Records from a data source:
--*--
/-! `State.modPart` changes `parts` alone. -/

@[simp] theorem State.modPart_turn (s : State) (n : Nat) (f : Part → Part) : (s.modPart n f).turn = s.turn := rfl
@[simp] theorem State.modPart_core (s : State) (n : Nat) (f : Part → Part) : (s.modPart n f).core = s.core := rfl
@[simp] theorem State.modPart_slot (s : State) (n : Nat) (f : Part → Part) : (s.modPart n f).slot = s.slot := rfl
@[simp] theorem State.modPart_hart (s : State) (n : Nat) (f : Part → Part) : (s.modPart n f).hart = s.hart := rfl
@[simp] theorem State.modPart_now (s : State) (n : Nat) (f : Part → Part) : (s.modPart n f).now = s.now := rfl
@[simp] theorem State.modPart_wall (s : State) (n : Nat) (f : Part → Part) : (s.modPart n f).wall = s.wall := rfl
@[simp] theorem State.modPart_fresh (s : State) (n : Nat) (f : Part → Part) : (s.modPart n f).fresh = s.fresh := rfl
@[simp] theorem State.modPart_mem (s : State) (n : Nat) (f : Part → Part) : (s.modPart n f).mem = s.mem := rfl
@[simp] theorem State.modPart_poison (s : State) (n : Nat) (f : Part → Part) : (s.modPart n f).poison = s.poison := rfl
@[simp] theorem State.modPart_eccu (s : State) (n : Nat) (f : Part → Part) : (s.modPart n f).eccu = s.eccu := rfl
@[simp] theorem State.modPart_encTags (s : State) (n : Nat) (f : Part → Part) : (s.modPart n f).encTags = s.encTags := rfl
@[simp] theorem State.modPart_owners (s : State) (n : Nat) (f : Part → Part) : (s.modPart n f).owners = s.owners := rfl
@[simp] theorem State.modPart_wins (s : State) (n : Nat) (f : Part → Part) : (s.modPart n f).wins = s.wins := rfl
@[simp] theorem State.modPart_partMap (s : State) (n : Nat) (f : Part → Part) : (s.modPart n f).partMap = s.partMap := rfl
@[simp] theorem State.modPart_left (s : State) (n : Nat) (f : Part → Part) : (s.modPart n f).left = s.left := rfl
@[simp] theorem State.modPart_keys (s : State) (n : Nat) (f : Part → Part) : (s.modPart n f).keys = s.keys := rfl
@[simp] theorem State.modPart_keySel (s : State) (n : Nat) (f : Part → Part) : (s.modPart n f).keySel = s.keySel := rfl
@[simp] theorem State.modPart_keyBlob (s : State) (n : Nat) (f : Part → Part) : (s.modPart n f).keyBlob = s.keyBlob := rfl
@[simp] theorem State.modPart_quarBase (s : State) (n : Nat) (f : Part → Part) : (s.modPart n f).quarBase = s.quarBase := rfl
@[simp] theorem State.modPart_quarCores (s : State) (n : Nat) (f : Part → Part) : (s.modPart n f).quarCores = s.quarCores := rfl
@[simp] theorem State.modPart_vin (s : State) (n : Nat) (f : Part → Part) : (s.modPart n f).vin = s.vin := rfl
@[simp] theorem State.modPart_pin (s : State) (n : Nat) (f : Part → Part) : (s.modPart n f).pin = s.pin := rfl
@[simp] theorem State.modPart_tmax (s : State) (n : Nat) (f : Part → Part) : (s.modPart n f).tmax = s.tmax := rfl
@[simp] theorem State.modPart_thr (s : State) (n : Nat) (f : Part → Part) : (s.modPart n f).thr = s.thr := rfl
@[simp] theorem State.modPart_uv (s : State) (n : Nat) (f : Part → Part) : (s.modPart n f).uv = s.uv := rfl
@[simp] theorem State.modPart_fwRun (s : State) (n : Nat) (f : Part → Part) : (s.modPart n f).fwRun = s.fwRun := rfl
@[simp] theorem State.modPart_fwStaged (s : State) (n : Nat) (f : Part → Part) : (s.modPart n f).fwStaged = s.fwStaged := rfl
@[simp] theorem State.modPart_roleCore (s : State) (n : Nat) (f : Part → Part) : (s.modPart n f).roleCore = s.roleCore := rfl
@[simp] theorem State.modPart_fwDone (s : State) (n : Nat) (f : Part → Part) : (s.modPart n f).fwDone = s.fwDone := rfl
@[simp] theorem State.modPart_fwUpd (s : State) (n : Nat) (f : Part → Part) : (s.modPart n f).fwUpd = s.fwUpd := rfl
@[simp] theorem State.modPart_fwErr (s : State) (n : Nat) (f : Part → Part) : (s.modPart n f).fwErr = s.fwErr := rfl
@[simp] theorem State.modPart_brusNode (s : State) (n : Nat) (f : Part → Part) : (s.modPart n f).brusNode = s.brusNode := rfl
@[simp] theorem State.modPart_brus (s : State) (n : Nat) (f : Part → Part) : (s.modPart n f).brus = s.brus := rfl
@[simp] theorem State.modPart_igold (s : State) (n : Nat) (f : Part → Part) : (s.modPart n f).igold = s.igold := rfl
@[simp] theorem State.modPart_versions (s : State) (n : Nat) (f : Part → Part) : (s.modPart n f).versions = s.versions := rfl
@[simp] theorem State.modPart_powered (s : State) (n : Nat) (f : Part → Part) : (s.modPart n f).powered = s.powered := rfl
@[simp] theorem State.modPart_connected (s : State) (n : Nat) (f : Part → Part) : (s.modPart n f).connected = s.connected := rfl
@[simp] theorem State.modPart_measLog (s : State) (n : Nat) (f : Part → Part) : (s.modPart n f).measLog = s.measLog := rfl
@[simp] theorem State.modPart_attest (s : State) (n : Nat) (f : Part → Part) : (s.modPart n f).attest = s.attest := rfl
@[simp] theorem State.modPart_msix (s : State) (n : Nat) (f : Part → Part) : (s.modPart n f).msix = s.msix := rfl
@[simp] theorem State.modPart_mapCopy (s : State) (n : Nat) (f : Part → Part) : (s.modPart n f).mapCopy = s.mapCopy := rfl
@[simp] theorem State.modPart_lowSince (s : State) (n : Nat) (f : Part → Part) : (s.modPart n f).lowSince = s.lowSince := rfl
@[simp] theorem State.modPart_dimRamp (s : State) (n : Nat) (f : Part → Part) : (s.modPart n f).dimRamp = s.dimRamp := rfl
@[simp] theorem State.modPart_clusters (s : State) (n : Nat) (f : Part → Part) : (s.modPart n f).clusters = s.clusters := rfl
@[simp] theorem State.modPart_cores (s : State) (n : Nat) (f : Part → Part) : (s.modPart n f).cores = s.cores := rfl
@[simp] theorem State.modPart_queues (s : State) (n : Nat) (f : Part → Part) : (s.modPart n f).queues = s.queues := rfl
@[simp] theorem State.modPart_launches (s : State) (n : Nat) (f : Part → Part) : (s.modPart n f).launches = s.launches := rfl
@[simp] theorem State.modPart_graphs (s : State) (n : Nat) (f : Part → Part) : (s.modPart n f).graphs = s.graphs := rfl
@[simp] theorem State.modPart_order (s : State) (n : Nat) (f : Part → Part) : (s.modPart n f).order = s.order := rfl
@[simp] theorem State.modPart_feTlb (s : State) (n : Nat) (f : Part → Part) : (s.modPart n f).feTlb = s.feTlb := rfl
@[simp] theorem State.modPart_harts (s : State) (n : Nat) (f : Part → Part) : (s.modPart n f).harts = s.harts := rfl
@[simp] theorem State.modPart_saved (s : State) (n : Nat) (f : Part → Part) : (s.modPart n f).saved = s.saved := rfl
@[simp] theorem State.modPart_nodesUsed (s : State) (n : Nat) (f : Part → Part) : (s.modPart n f).nodesUsed = s.nodesUsed := rfl
@[simp] theorem State.modPart_fronts (s : State) (n : Nat) (f : Part → Part) : (s.modPart n f).fronts = s.fronts := rfl
@[simp] theorem State.modPart_waits (s : State) (n : Nat) (f : Part → Part) : (s.modPart n f).waits = s.waits := rfl

/-! `State.modCl` changes `clusters` alone. -/

@[simp] theorem State.modCl_turn (s : State) (n : Nat) (f : Cluster → Cluster) : (s.modCl n f).turn = s.turn := rfl
@[simp] theorem State.modCl_core (s : State) (n : Nat) (f : Cluster → Cluster) : (s.modCl n f).core = s.core := rfl
@[simp] theorem State.modCl_slot (s : State) (n : Nat) (f : Cluster → Cluster) : (s.modCl n f).slot = s.slot := rfl
@[simp] theorem State.modCl_hart (s : State) (n : Nat) (f : Cluster → Cluster) : (s.modCl n f).hart = s.hart := rfl
@[simp] theorem State.modCl_now (s : State) (n : Nat) (f : Cluster → Cluster) : (s.modCl n f).now = s.now := rfl
@[simp] theorem State.modCl_wall (s : State) (n : Nat) (f : Cluster → Cluster) : (s.modCl n f).wall = s.wall := rfl
@[simp] theorem State.modCl_fresh (s : State) (n : Nat) (f : Cluster → Cluster) : (s.modCl n f).fresh = s.fresh := rfl
@[simp] theorem State.modCl_mem (s : State) (n : Nat) (f : Cluster → Cluster) : (s.modCl n f).mem = s.mem := rfl
@[simp] theorem State.modCl_poison (s : State) (n : Nat) (f : Cluster → Cluster) : (s.modCl n f).poison = s.poison := rfl
@[simp] theorem State.modCl_eccu (s : State) (n : Nat) (f : Cluster → Cluster) : (s.modCl n f).eccu = s.eccu := rfl
@[simp] theorem State.modCl_encTags (s : State) (n : Nat) (f : Cluster → Cluster) : (s.modCl n f).encTags = s.encTags := rfl
@[simp] theorem State.modCl_owners (s : State) (n : Nat) (f : Cluster → Cluster) : (s.modCl n f).owners = s.owners := rfl
@[simp] theorem State.modCl_wins (s : State) (n : Nat) (f : Cluster → Cluster) : (s.modCl n f).wins = s.wins := rfl
@[simp] theorem State.modCl_partMap (s : State) (n : Nat) (f : Cluster → Cluster) : (s.modCl n f).partMap = s.partMap := rfl
@[simp] theorem State.modCl_left (s : State) (n : Nat) (f : Cluster → Cluster) : (s.modCl n f).left = s.left := rfl
@[simp] theorem State.modCl_keys (s : State) (n : Nat) (f : Cluster → Cluster) : (s.modCl n f).keys = s.keys := rfl
@[simp] theorem State.modCl_keySel (s : State) (n : Nat) (f : Cluster → Cluster) : (s.modCl n f).keySel = s.keySel := rfl
@[simp] theorem State.modCl_keyBlob (s : State) (n : Nat) (f : Cluster → Cluster) : (s.modCl n f).keyBlob = s.keyBlob := rfl
@[simp] theorem State.modCl_quarBase (s : State) (n : Nat) (f : Cluster → Cluster) : (s.modCl n f).quarBase = s.quarBase := rfl
@[simp] theorem State.modCl_quarCores (s : State) (n : Nat) (f : Cluster → Cluster) : (s.modCl n f).quarCores = s.quarCores := rfl
@[simp] theorem State.modCl_vin (s : State) (n : Nat) (f : Cluster → Cluster) : (s.modCl n f).vin = s.vin := rfl
@[simp] theorem State.modCl_pin (s : State) (n : Nat) (f : Cluster → Cluster) : (s.modCl n f).pin = s.pin := rfl
@[simp] theorem State.modCl_tmax (s : State) (n : Nat) (f : Cluster → Cluster) : (s.modCl n f).tmax = s.tmax := rfl
@[simp] theorem State.modCl_thr (s : State) (n : Nat) (f : Cluster → Cluster) : (s.modCl n f).thr = s.thr := rfl
@[simp] theorem State.modCl_uv (s : State) (n : Nat) (f : Cluster → Cluster) : (s.modCl n f).uv = s.uv := rfl
@[simp] theorem State.modCl_fwRun (s : State) (n : Nat) (f : Cluster → Cluster) : (s.modCl n f).fwRun = s.fwRun := rfl
@[simp] theorem State.modCl_fwStaged (s : State) (n : Nat) (f : Cluster → Cluster) : (s.modCl n f).fwStaged = s.fwStaged := rfl
@[simp] theorem State.modCl_roleCore (s : State) (n : Nat) (f : Cluster → Cluster) : (s.modCl n f).roleCore = s.roleCore := rfl
@[simp] theorem State.modCl_fwDone (s : State) (n : Nat) (f : Cluster → Cluster) : (s.modCl n f).fwDone = s.fwDone := rfl
@[simp] theorem State.modCl_fwUpd (s : State) (n : Nat) (f : Cluster → Cluster) : (s.modCl n f).fwUpd = s.fwUpd := rfl
@[simp] theorem State.modCl_fwErr (s : State) (n : Nat) (f : Cluster → Cluster) : (s.modCl n f).fwErr = s.fwErr := rfl
@[simp] theorem State.modCl_brusNode (s : State) (n : Nat) (f : Cluster → Cluster) : (s.modCl n f).brusNode = s.brusNode := rfl
@[simp] theorem State.modCl_brus (s : State) (n : Nat) (f : Cluster → Cluster) : (s.modCl n f).brus = s.brus := rfl
@[simp] theorem State.modCl_igold (s : State) (n : Nat) (f : Cluster → Cluster) : (s.modCl n f).igold = s.igold := rfl
@[simp] theorem State.modCl_versions (s : State) (n : Nat) (f : Cluster → Cluster) : (s.modCl n f).versions = s.versions := rfl
@[simp] theorem State.modCl_powered (s : State) (n : Nat) (f : Cluster → Cluster) : (s.modCl n f).powered = s.powered := rfl
@[simp] theorem State.modCl_connected (s : State) (n : Nat) (f : Cluster → Cluster) : (s.modCl n f).connected = s.connected := rfl
@[simp] theorem State.modCl_measLog (s : State) (n : Nat) (f : Cluster → Cluster) : (s.modCl n f).measLog = s.measLog := rfl
@[simp] theorem State.modCl_attest (s : State) (n : Nat) (f : Cluster → Cluster) : (s.modCl n f).attest = s.attest := rfl
@[simp] theorem State.modCl_msix (s : State) (n : Nat) (f : Cluster → Cluster) : (s.modCl n f).msix = s.msix := rfl
@[simp] theorem State.modCl_mapCopy (s : State) (n : Nat) (f : Cluster → Cluster) : (s.modCl n f).mapCopy = s.mapCopy := rfl
@[simp] theorem State.modCl_lowSince (s : State) (n : Nat) (f : Cluster → Cluster) : (s.modCl n f).lowSince = s.lowSince := rfl
@[simp] theorem State.modCl_dimRamp (s : State) (n : Nat) (f : Cluster → Cluster) : (s.modCl n f).dimRamp = s.dimRamp := rfl
@[simp] theorem State.modCl_parts (s : State) (n : Nat) (f : Cluster → Cluster) : (s.modCl n f).parts = s.parts := rfl
@[simp] theorem State.modCl_cores (s : State) (n : Nat) (f : Cluster → Cluster) : (s.modCl n f).cores = s.cores := rfl
@[simp] theorem State.modCl_queues (s : State) (n : Nat) (f : Cluster → Cluster) : (s.modCl n f).queues = s.queues := rfl
@[simp] theorem State.modCl_launches (s : State) (n : Nat) (f : Cluster → Cluster) : (s.modCl n f).launches = s.launches := rfl
@[simp] theorem State.modCl_graphs (s : State) (n : Nat) (f : Cluster → Cluster) : (s.modCl n f).graphs = s.graphs := rfl
@[simp] theorem State.modCl_order (s : State) (n : Nat) (f : Cluster → Cluster) : (s.modCl n f).order = s.order := rfl
@[simp] theorem State.modCl_feTlb (s : State) (n : Nat) (f : Cluster → Cluster) : (s.modCl n f).feTlb = s.feTlb := rfl
@[simp] theorem State.modCl_harts (s : State) (n : Nat) (f : Cluster → Cluster) : (s.modCl n f).harts = s.harts := rfl
@[simp] theorem State.modCl_saved (s : State) (n : Nat) (f : Cluster → Cluster) : (s.modCl n f).saved = s.saved := rfl
@[simp] theorem State.modCl_nodesUsed (s : State) (n : Nat) (f : Cluster → Cluster) : (s.modCl n f).nodesUsed = s.nodesUsed := rfl
@[simp] theorem State.modCl_fronts (s : State) (n : Nat) (f : Cluster → Cluster) : (s.modCl n f).fronts = s.fronts := rfl
@[simp] theorem State.modCl_waits (s : State) (n : Nat) (f : Cluster → Cluster) : (s.modCl n f).waits = s.waits := rfl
--*--
EXERCISE DIRECTIONS => Repeat word for word the lines above that run from the line containing "(s.modCl n f).left = s.left := rfl" through the line containing "(s.modCl n f).vin = s.vin := rfl", both ends included, and nothing else.

FINAL ANSWER =>
@[simp] theorem State.modCl_left (s : State) (n : Nat) (f : Cluster → Cluster) : (s.modCl n f).left = s.left := rfl
@[simp] theorem State.modCl_keys (s : State) (n : Nat) (f : Cluster → Cluster) : (s.modCl n f).keys = s.keys := rfl
@[simp] theorem State.modCl_keySel (s : State) (n : Nat) (f : Cluster → Cluster) : (s.modCl n f).keySel = s.keySel := rfl
@[simp] theorem State.modCl_keyBlob (s : State) (n : Nat) (f : Cluster → Cluster) : (s.modCl n f).keyBlob = s.keyBlob := rfl
@[simp] theorem State.modCl_quarBase (s : State) (n : Nat) (f : Cluster → Cluster) : (s.modCl n f).quarBase = s.quarBase := rfl
@[simp] theorem State.modCl_quarCores (s : State) (n : Nat) (f : Cluster → Cluster) : (s.modCl n f).quarCores = s.quarCores := rfl
@[simp] theorem State.modCl_vin (s : State) (n : Nat) (f : Cluster → Cluster) : (s.modCl n f).vin = s.vin := rfl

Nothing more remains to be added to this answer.